Lawyers are responsible for solving complex problems for individuals, businesses and families. Reducing the time of their training is a way to reduce student loan obligations, but increasing the practical experiences of law students so that they are a more marketable commodity when they leave law school is a better way to improve the profession and therefore increase the value of the "product" we sell, which is our expertise, knowledge, skill and integrity.

Lynda L. Hinkle, Esq.
The Law Offices of Lynda L. Hinkle, L.L.C.

Recently, President Obama mentioned that law schools should consider shortening the length of schooling from 3 years to 2 years. Personally, as a younger attorney (4 years out) I think the idea is worth exploring. More specifically, I think that two years of classroom work is sufficient and the third year of law school should be about gaining practical experience so that the transition from law school to a law career is easier for both the new attorney and hiring law firm.

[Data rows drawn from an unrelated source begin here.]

/-- `Line` sets one pixel in each column or each row of its box, and consecutive pixels are
8-neighbours; vertical and diagonal lines are exact (R137 (d), (e), (f)). -/
def Obligations.LineIsConnected : Prop :=
  ∀ (R C : Nat) (x1 y1 x2 y2 : Int), inRange R C x1 y1 = true → inRange R C x2 y2 = true →
    let ps := linePixels R C x1 y1 x2 y2
    (|y2 - y1| ≤ |x2 - x1| → ∀ x, min x1 x2 ≤ x → x ≤ max x1 x2 → ∃! y, (x, y) ∈ ps) ∧
    (|x2 - x1| ≤ |y2 - y1| → ∀ y, min y1 y2 ≤ y → y ≤ max y1 y2 → ∃! x, (x, y) ∈ ps) ∧
    List.IsChain (fun p q => |q.1 - p.1| ≤ 1 ∧ |q.2 - p.2| ≤ 1) ps ∧
    (x1 = x2 → ∀ x y, (x, y) ∈ ps ↔ x = x1 ∧ min y1 y2 ≤ y ∧ y ≤ max y1 y2) ∧
    (|x2 - x1| = |y2 - y1| → ∀ x y, (x, y) ∈ ps ↔
      min x1 x2 ≤ x ∧ x ≤ max x1 x2 ∧ min y1 y2 ≤ y ∧ y ≤ max y1 y2 ∧ |x - x1| = |y - y1|)

/-- DRAWTRI (R132): nothing when the last vertex is out of range, else the three DRAWLINEs of the edge cycle
one after the other. -/
def Obligations.DrawTriIsThreeLines : Prop :=
  ∀ (s : State) (x1 y1 x2 y2 x3 y3 : Slot), s.configured = true →
    (inRange s.rows s.cols x3.toInt y3.toInt = false →
      exec (.drawTri x1 y1 x2 y2 x3 y3) s = .next (ignored s)) ∧
    (inRange s.rows s.cols x3.toInt y3.toInt = true →
      ∃ t, exec (.drawTri x1 y1 x2 y2 x3 y3) s = .next t ∧
        runAll [.drawLine x1 y1 x2 y2, .drawLine x2 y2 x3 y3, .drawLine x3 y3 x1 y1] s = .next t)

/-- DRAWQUAD (R133): nothing when the last vertex is out of range, else the four DRAWLINEs of the edge cycle
one after the other. -/
def Obligations.DrawQuadIsFourLines : Prop :=
  ∀ (s : State) (x1 y1 x2 y2 x3 y3 x4 y4 : Slot), s.configured = true →
    (inRange s.rows s.cols x4.toInt y4.toInt = false →
      exec (.drawQuad x1 y1 x2 y2 x3 y3 x4 y4) s = .next (ignored s)) ∧
    (inRange s.rows s.cols x4.toInt y4.toInt = true →
      ∃ t, exec (.drawQuad x1 y1 x2 y2 x3 y3 x4 y4) s = .next t ∧
        runAll [.drawLine x1 y1 x2 y2, .drawLine x2 y2 x3 y3, .drawLine x3 y3 x4 y4,
          .drawLine x4 y4 x1 y1] s = .next t)

/-- DRAWRECT (R134): the border of the box, each pixel clamped on its own; of size `2w + 2h - 4`, or
`max(w, h)` when one extent is 1; nothing when `w < 1` or `h < 1`. -/
def Obligations.DrawRectDrawsTheBorder : Prop :=
  (∀ (s : State) (x y w h : Slot), s.configured = true → s.fb.wf = true →
    ∃ t, exec (.drawRect x y w h) s = .next t ∧ OnlyFb s t ∧ t.response = some (okResponse s) ∧
      ∀ px py, inRange s.rows s.cols px py = true →
        (readPixel t px py = true ↔
          readPixel s px py = true ∨ OnRect x.toInt y.toInt w.toInt h.toInt px py)) ∧
  (∀ (x y w h : Int), 1 ≤ w → 1 ≤ h →
    ((rectPixels x y w h).toFinset.card : Int) =
      if 2 ≤ w ∧ 2 ≤ h then 2 * w + 2 * h - 4 else max w h)

/-- DRAWELLIPSE (R136): the pixels of the two passes over the exact reals, rounded with halves to the
larger, each clamped on its own; nothing when an axis is below 1. -/
def Obligations.DrawEllipseIsTheClosedForm : Prop :=
  ∀ (s : State) (h k a b : Slot), s.configured = true → s.fb.wf = true →
    ∃ t, exec (.drawEllipse h k a b) s = .next t ∧ OnlyFb s t ∧ t.response = some (okResponse s) ∧
      ∀ x y, inRange s.rows s.cols x y = true →
        (readPixel t x y = true ↔
          readPixel s x y = true ∨ OnEllipse h.toInt k.toInt a.toInt b.toInt x y)

/-- The plotted set of an ellipse is symmetric in both axes through its centre, and reaches
`(h, k ± round(b/2))` and `(h ± round(a/2), k)` (R141 (a), (b)). -/
def Obligations.EllipseIsSymmetric : Prop :=
  ∀ h k a b x y : Int,
    ((x, y) ∈ ellipsePixels h k a b ↔ (2 * h - x, y) ∈ ellipsePixels h k a b) ∧
    ((x, y) ∈ ellipsePixels h k a b ↔ (x, 2 * k - y) ∈ ellipsePixels h k a b) ∧
    (1 ≤ a → 1 ≤ b → (h, k + (b + 1) / 2) ∈ ellipsePixels h k a b ∧
      (h + (a + 1) / 2, k) ∈ ellipsePixels h k a b)

/-- DRAWCIRCLE h, k, r is DRAWELLIPSE h, k, 2r, 2r (R135): the same effect wherever `2r` is an operand, and
for every operand the pixels of that ellipse; nothing when `r < 1`. -/
def Obligations.DrawCircleIsAnEllipse : Prop :=
  ∀ (s : State) (h k r : Slot), s.configured = true → s.fb.wf = true →
    (∀ a : Slot, a.toInt = 2 * r.toInt → exec (.drawCircle h k r) s = exec (.drawEllipse h k a a) s) ∧
    (r.toInt < 1 → exec (.drawCircle h k r) s = .next (ignored s)) ∧
    ∃ t, exec (.drawCircle h k r) s = .next t ∧ OnlyFb s t ∧ t.response = some (okResponse s) ∧
      ∀ x y, inRange s.rows s.cols x y = true →
        (readPixel t x y = true ↔ readPixel s x y = true ∨
          OnEllipse h.toInt k.toInt (2 * r.toInt) (2 * r.toInt) x y)

/-! ### Scrolling -/

/-- SHIFTROW (R161): out of range ignored; else one DELAY and no packet, the net effect of R165 on the bytes
and the pixels of the module-row, every other byte unchanged. -/
def Obligations.ShiftRowNetEffect : Prop :=
  ∀ (s : State) (mr : Slot), s.configured = true → s.fb.wf = true →
    (mr.toInt < 0 ∨ (s.rows : Int) ≤ mr.toInt → exec (.shiftRow mr) s = .next (ignored s)) ∧
    (∀ m : Nat, mr.toInt = m → m < s.rows →
      ∃ t, exec (.shiftRow mr) s = .next t ∧ OnlyFbAndTrace s t ∧ t.response = some (okResponse s) ∧
        t.line = s.line ∧ t.trace = s.trace ++ [.delay s.scrollDelay] ∧
        (∀ mc r, mc < s.cols → r < 8 → t.fb.read (8 * (mc + m * s.cols) + r) =
          (s.fb.read (8 * (mc + m * s.cols) + r) >>> 1) |||
            (if mc + 1 < s.cols ∧ (s.fb.read (8 * (mc + 1 + m * s.cols) + r)).getLsbD 0 = true
              then 0x80 else 0x00)) ∧
        (∀ a, a < 8 * (m * s.cols) ∨ 8 * ((m + 1) * s.cols) ≤ a → t.fb.read a = s.fb.read a) ∧
        (∀ x y, inRange s.rows s.cols x y = true → y / 8 = m →
          readPixel t x y = if x ≤ 8 * s.cols - 2 then readPixel s (x + 1) y else false))

/-- SCROLLGLYPH (R163): a module-row out of range, or a wrong payload length, is ignored; else one column
step per column, the 5×7 font with one blank column more: per step a DELAY, then the eight packets of
the FrameBuffer as the step leaves it; the pixels of the module-row travel left and the columns
follow from the right; every other byte is unchanged. -/
def Obligations.ScrollGlyphScrolls : Prop :=
  ∀ (s : State) (mr n : Slot) (pl : List Byte), s.configured = true → s.fb.wf = true → 1 ≤ s.cols →
    (pl.length ≠ n.toNat ∨ mr.toInt < 0 ∨ (s.rows : Int) ≤ mr.toInt →
      exec (.scrollGlyph mr n pl) s = .next (ignored s)) ∧
    (∀ m : Nat, pl.length = n.toNat → mr.toInt = m → m < s.rows →
      ∃ (t : State) (fbs : List Memory), exec (.scrollGlyph mr n pl) s = .next t ∧ OnlyFbAndTrace s t ∧
        t.response = some (okResponse s) ∧
        fbs.length = (steppedColumns s pl).length ∧
        t.fb = (fbs.getLast?).getD s.fb ∧
        t.trace = s.trace ++ fbs.flatMap (fun fb =>
          .delay s.scrollDelay :: refreshPackets s.deviceCount fb) ∧
        (fbs = [] → t.line = s.line) ∧ (fbs ≠ [] → t.line.cs = true ∧ DigitsShow s t t.fb) ∧
        ∀ j (hj : j < fbs.length),
          (∀ x y, inRange s.rows s.cols x y = true → pixel s.rows s.cols fbs[j] x y =
            if y / 8 = m then scrolledPixel s (steppedColumns s pl) (j + 1) x y
            else readPixel s x y) ∧
          (∀ a, a < 8 * (m * s.cols) ∨ 8 * ((m + 1) * s.cols) ≤ a →
            Memory.read fbs[j] a = s.fb.read a))

/-- SCROLLCHAR (R164): rejected before the fetch; else the GLYPH event, then SCROLLGLYPH of the glyph's
columns. -/
def Obligations.ScrollCharFetchesAndScrolls : Prop :=
  ∀ (s : State) (c mr : Slot), s.configured = true →
    (c.toNat > 255 ∨ mr.toInt < 0 ∨ (s.rows : Int) ≤ mr.toInt →
      exec (.scrollChar c mr) s = .next (ignored s)) ∧
    (c.toNat ≤ 255 → 0 ≤ mr.toInt → mr.toInt < s.rows →
      let glyph := glyphSource s.params (BitVec.ofNat 8 c.toNat) s.font
      ∃ t, exec (.scrollChar c mr) s = .next t ∧
        exec (.scrollGlyph mr (BitVec.ofNat 16 glyph.length) glyph)
          (emit s [.glyph (BitVec.ofNat 8 c.toNat) s.font]) = .next t ∧
        glyph.length = fontCols s.font)

/-! ### Text -/

/-- DRAWCHAR (R177): a code above 255 is ignored; else one GLYPH event, every pixel of the bounding box
written on or off, every other pixel and everything else unchanged. -/
def Obligations.DrawCharPlacesTheGlyph : Prop :=
  ∀ (s : State) (c x y : Slot), s.configured = true → s.fb.wf = true →
    (c.toNat > 255 → exec (.drawChar c x y) s = .next (ignored s)) ∧
    (c.toNat ≤ 255 →
      ∃ t, exec (.drawChar c x y) s = .next t ∧ OnlyFbAndTrace s t ∧ t.response = some (okResponse s) ∧
        t.line = s.line ∧ t.trace = s.trace ++ [.glyph (BitVec.ofNat 8 c.toNat) s.font] ∧
        (∀ px py, inRange s.rows s.cols px py = true → readPixel t px py =
          if InBox x.toInt y.toInt (fontCols s.font) (fontRows s.font) px py then
            glyphPixel s (BitVec.ofNat 8 c.toNat) (px - x.toInt).toNat (py - y.toInt).toNat
          else readPixel s px py) ∧
        (∀ a, (∀ px py, inRange s.rows s.cols px py = true →
            InBox x.toInt y.toInt (fontCols s.font) (fontRows s.font) px py →
            a ≠ mapIndex s.cols px py) → t.fb.read a = s.fb.read a))

/-- DRAWWORD (R178): a wrong payload length is ignored; else the characters side by side, `cols(ST.font)`
apart, one GLYPH event each in order, every other pixel and everything else unchanged. -/
def Obligations.DrawWordPlacesTheWord : Prop :=
  ∀ (s : State) (count x y : Slot) (pl : List Byte), s.configured = true → s.fb.wf = true →
    (pl.length ≠ count.toNat → exec (.drawWord count x y pl) s = .next (ignored s)) ∧
    (pl.length = count.toNat →
      ∃ t, exec (.drawWord count x y pl) s = .next t ∧ OnlyFbAndTrace s t ∧
        t.response = some (okResponse s) ∧ t.line = s.line ∧
        t.trace = s.trace ++ pl.map (fun c => .glyph c s.font) ∧
        (∀ px py, inRange s.rows s.cols px py = true → readPixel t px py =
          if InBox x.toInt y.toInt (pl.length * fontCols s.font) (fontRows s.font) px py then
            glyphPixel s ((pl[((px - x.toInt) / fontCols s.font).toNat]?).getD 0)
              ((px - x.toInt) % fontCols s.font).toNat (py - y.toInt).toNat
          else readPixel s px py) ∧
        (∀ a, (∀ px py, inRange s.rows s.cols px py = true →
            InBox x.toInt y.toInt (pl.length * fontCols s.font) (fontRows s.font) px py →
            a ≠ mapIndex s.cols px py) → t.fb.read a = s.fb.read a))

/-! ### Wire pairs -/

/-- A wire pair run on its own (R70, R71, R72; log 7): nothing before construction; else one whole packet of it
for every device, which takes its register write. -/
def Obligations.WirePairRuns : Prop :=
  ∀ (s : State) (i : Instr) (p : Pair), wirePair i = some p →
    (s.configured = false → exec i s = .next s) ∧
    (s.configured = true →
      ∃ t, exec i s = .next t ∧ OnlyFbAndTrace s t ∧ t.fb = s.fb ∧ t.response = s.response ∧
        t.line.cs = true ∧ t.trace = s.trace ++ broadcastPacket s.deviceCount p.addr p.data ∧
        ∀ d a, t.chipReg d a = if d < s.deviceCount ∧ a = p.addr then p.data else s.chipReg d a)

/-- The wire pairs are what the commands send (R69, R72, R113, R190 to R192; log 7, and the default register map
of log 2 where a clause asks for it): each is BCAST of its address and data; the packet of REFRESHROW r is made
of the W.DIGIT r pair of every device, farthest first, and is one W.DIGIT r where all devices show the same
byte; SETINTENSITY and SETSHUTDOWN are their state update and one wire pair; CONSTRUCT is its state update, the
five wire pairs of bring-up in order, and CLRREFRESH. -/
def Obligations.WirePairsMakeThePacket : Prop :=
  (∀ (s : State) (i : Instr) (p : Pair), wirePair i = some p → s.configured = true →
    ∃ t, exec i s = .next t ∧
      exec (.bcast (p.addr.setWidth 16) (p.data.setWidth 16)) s = .next (ignored t)) ∧
  (∀ (s : State) (row : Slot), s.configured = true → row.toNat ≤ 7 →
    (∃ t, exec (.refreshRow row) s = .next t ∧ t.trace = s.trace ++ [.csLow] ++
      ((List.range s.deviceCount).reverse.flatMap fun d =>
        (wirePair (digitPair row.toNat (s.fb.read (8 * d + row.toNat)))).toList.flatMap fun p =>
          [.tx p.data, .tx p.addr]) ++ [.csHigh]) ∧
    (∀ b : Byte, (∀ d, d < s.deviceCount → s.fb.read (8 * d + row.toNat) = b) →
      ∃ t, exec (digitPair row.toNat b) s = .next t ∧ exec (.refreshRow row) s = .next (ignored t))) ∧
  (∀ (s : State) (v : Slot) (h : v.toNat < 16), s.configured = true → s.params.chip = Config.chip →
    ∃ t, exec (.wIntensity (BitVec.ofNat 4 v.toNat)) (s.setIntensity ⟨v.toNat, h⟩) = .next t ∧
      exec (.setIntensity v) s = .next (ignored t)) ∧
  (∀ (s : State) (b : Slot), s.configured = true → s.params.chip = Config.chip →
    ∃ t, exec (.wShutdown (decide (b.toNat = 0))) (s.setShutdown (decide (b.toNat ≠ 0))) = .next t ∧
      exec (.setShutdown b) s = .next (ignored t)) ∧
  (∀ (s : State) (rows cols : Slot), s.configured = false → s.params.chip = Config.chip →
    1 ≤ rows.toNat → 1 ≤ cols.toNat → rows.toNat * cols.toNat ≤ s.params.maxDevices →
    ∃ t, exec (.construct rows cols) s = .next t ∧
      runAll [.wDisplayTest, .wScanLimit, .wDecode,
        .wIntensity (BitVec.ofNat 4 s.params.initIntensity.val), .wShutdown true, .clrRefresh]
        (((configure s rows.toNat cols.toNat).setIntensity s.params.initIntensity).setShutdown false) =
          .next t)
end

I am currently an associate attorney at the Detroit based labor and employment law firm, Nemeth Burwell, P.C. I started working for the firm as a law clerk during my second year of law school. Prior to my law clerk position with Nemeth Burwell, I clerked for another firm and also had an internship with a state agency. It was my goal during law school to gain as much practical experience as possible. This was the only way I was going to figure out which area of law I wanted to practice. In law school, you are exposed to many areas of the law (such as torts, corporations, contracts, etc.), but you are taught overall concepts and theories. What is missing from law school is the real world application of these concepts to the practice of law. I believe the third year of law school would be better spent in law offices, courts, the moot court room, or law review/journal room rather than in the classroom. I personally learned more to help my overall career while working as a law clerk for Nemeth Burwell during my third year of law school than I did in classes during my third year. Given the valuable experience I gained as a law clerk during my third year of law school, I do not think law schools should completely do away with the third year, they should just reconsider the focus and goals for third year law students.